“You have arrived in hell.”
That’s what the director of El Salvador’s Terrorism Confinement Center (CECOT) told 26-year-old Gonzalo Y., one of the 252 Venezuelans deported by US President Donald Trump to the infamous prison in March and April, according to a report released Wednesday.
The report was compiled by US-based Human Rights Watch (HRW) and Cristosal, a regional group that fled El Salvador in July, citing harassment and legal threats from President Nayib Bukele’s government. They used the CECOT director’s comment to Gonzalo as a title.
“When we arrived at the entrance of CECOT, guards made us kneel so they could shave our heads… One of the officers hit me on the legs with a baton, and I fell to the ground on my knees,” Gonzalo said. “The guards beat me many times, in the hallways of the prison module and in the punishment cell… They beat us almost every day.”Gonzalo is among 40 detainees interviewed for the report.
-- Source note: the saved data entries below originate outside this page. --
/-- What a boot step does to the control registers and the reports (R261 to R267): it fails with a fatal report, or the phase
goes on. -/
theorem bootStep_control (k : Fin 5) (s : State) :
    ((k = 2 ∨ k = 3) ∧ ∃ e, e.cls = .fatal ∧ bootStep k s = s.fatal e) ∨
    ((bootStep k s).reportOut = s.reportOut ∧
      ((∃ j : Fin 5, j.val = k.val + 1 ∧ (bootStep k s).phase = .boot j) ∨ (k = 4 ∧ (bootStep k s).phase = .run)) ∧
      ((bootStep k s).sched = s.sched ∨ (k = 3 ∧ (bootStep k s).sched = .armed)) ∧
      (k ≠ 0 → (bootStep k s).nodeAddr = s.nodeAddr)) := by
  match k with
  | 0 => exact .inr ⟨rfl, .inl ⟨1, rfl, rfl⟩, .inl rfl, fun h => absurd rfl h⟩
  | 1 =>
    have hb : bootStep 1 s = (enableAll s).setPhase (.boot 2) := rfl
    rw [hb, enableAll, foldl_setEnable_eq]
    exact .inr ⟨rfl, .inl ⟨2, rfl, rfl⟩, .inl rfl, fun _ => rfl⟩
  | 2 =>
    have hb : bootStep 2 s = boot2 s := rfl
    rw [hb, boot2]
    split_ifs
    · exact .inr ⟨rfl, .inl ⟨3, rfl, rfl⟩, .inl rfl, fun _ => rfl⟩
    · exact .inl ⟨.inl rfl, _, rfl, rfl⟩
  | 3 =>
    have hb : bootStep 3 s = boot3 s := rfl
    rw [hb, boot3]
    split_ifs
    · exact .inr ⟨rfl, .inl ⟨4, rfl, rfl⟩, .inr ⟨rfl, rfl⟩, fun _ => rfl⟩
    · exact .inl ⟨.inr rfl, _, rfl, rfl⟩
  | 4 => exact .inr ⟨rfl, .inr ⟨rfl, rfl⟩, .inl rfl, fun _ => rfl⟩

/-- A step other than a node reset is a boot step, or keeps the control registers. -/
theorem step_control {s t : State} (h : step s = .next t) (hr : ∀ b, s.nextTurn ≠ .reset b) :
    s.phase ≠ .failed ∧
      ((∃ k, s.phase = .boot k ∧ s.nextTurn = .boot ∧ t = bootStep k (s.setTurns s.turns.tail)) ∨ ControlKept s t) := by
  rcases step_next_cases h with ⟨b, hb, _⟩ | ⟨hp, hlive⟩
  · exact absurd hb (hr b)
  refine ⟨hp, ?_⟩
  cases hn : s.nextTurn with rw [hn] at hlive
  | boot =>
    rcases bootAgent_cases hlive with ⟨k, hk, ht⟩ | ⟨_, rfl⟩
    · exact .inl ⟨k, hk, rfl, ht⟩
    · exact .inr ⟨rfl, rfl, rfl, rfl, [], by simp, .inl rfl⟩
  | rx =>
    obtain ⟨t', ht', rest, st, n, F, bank, pwm, reports, rfl, _, quiet⟩ := rxAgent_effect (s.setTurns s.turns.tail)
    cases ht'.symm.trans hlive
    exact .inr ⟨rfl, rfl, rfl, rfl, reports, rfl, quiet⟩
  | tick =>
    obtain ⟨F, out, ht'⟩ := timerAgent_effect (s.setTurns s.turns.tail)
    cases ht'.symm.trans hlive
    exact .inr ⟨rfl, rfl, rfl, rfl, [], by simp, .inl rfl⟩
  | host op =>
    rcases hostAgent_cases op (s.setTurns s.turns.tail) with ⟨t', ht', bank, F, out, rfl, _⟩ | ⟨_, _, _, refused⟩
    · cases ht'.symm.trans hlive
      exact .inr ⟨rfl, rfl, rfl, rfl, [], by simp, .inl rfl⟩
    · cases refused.symm.trans hlive
  | deliver bytes =>
    cases hlive
    exact .inr ⟨rfl, rfl, rfl, rfl, [], by simp, .inl rfl⟩
  | thermal v =>
    cases hlive
    exact .inr ⟨rfl, rfl, rfl, rfl, [], by simp, .inl rfl⟩
  | reset b => exact absurd hn (hr b)

/-- Settles O25: a boot step fails with one report or raises none, and any other turn is quiet. -/
theorem atMostOneReportPerStep : Obligations.AtMostOneReportPerStep := by
  intro s t h hr
  obtain ⟨_, ⟨k, _, _, rfl⟩ | kept⟩ := step_control h hr
  · rcases bootStep_control k (s.setTurns s.turns.tail) with ⟨_, e, _, hb⟩ | ⟨hb, _⟩
    · exact .inr ⟨e, by rw [hb]; rfl⟩
    · exact .inl hb
  · obtain ⟨rs, hrs, rfl | ⟨e, rfl, _⟩⟩ := kept.reports
    · exact .inl (by simpa using hrs)
    · exact .inr ⟨e, hrs⟩

/-- Settles O47: a boot step that fails is the only step with a fatal report, and the only one into `FAILED`. -/
theorem onlyFatalReportsAbortStartUp : Obligations.OnlyFatalReportsAbortStartUp := by
  intro s t h hr
  obtain ⟨hp, ⟨k, _, _, rfl⟩ | kept⟩ := step_control h hr
  · rcases bootStep_control k (s.setTurns s.turns.tail) with ⟨_, e, he, hb⟩ | ⟨hb, hphase, _⟩
    · rw [hb]
      exact iff_of_true rfl ⟨e, he, rfl⟩
    · refine iff_of_false ?_ ?_
      · rcases hphase with ⟨j, _, hj⟩ | ⟨_, hj⟩ <;> simp [hj]
      · rintro ⟨e, _, he⟩
        rw [hb] at he
        simp at he
  · refine iff_of_false (by rwa [kept.phase]) ?_
    rintro ⟨e, he, hout⟩
    obtain ⟨rs, hrs, quiet⟩ := kept.reports
    have single : rs = [e] := List.append_cancel_left (hrs.symm.trans hout)
    rcases quiet with rfl | ⟨e', rfl, he'⟩
    · cases single
    · cases single
      exact he' he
The groups also spoke with 150 individuals with credible knowledge of the conditions, such as lawyers and relatives; consulted international forensic experts; and reviewed “a wide range” of materials, including criminal records, judicial documents in El Salvador and the United States, and photographs of injuries.
While the US and Salvadoran governments claimed that most of the migrants sent to CECOT were part of the Venezuelan gang Tren de Aragua, HRW and Cristosal found that “many of them had not been convicted of any crimes by federal or state authorities in the United States, nor in Venezuela or other Latin America countries where they had lived.”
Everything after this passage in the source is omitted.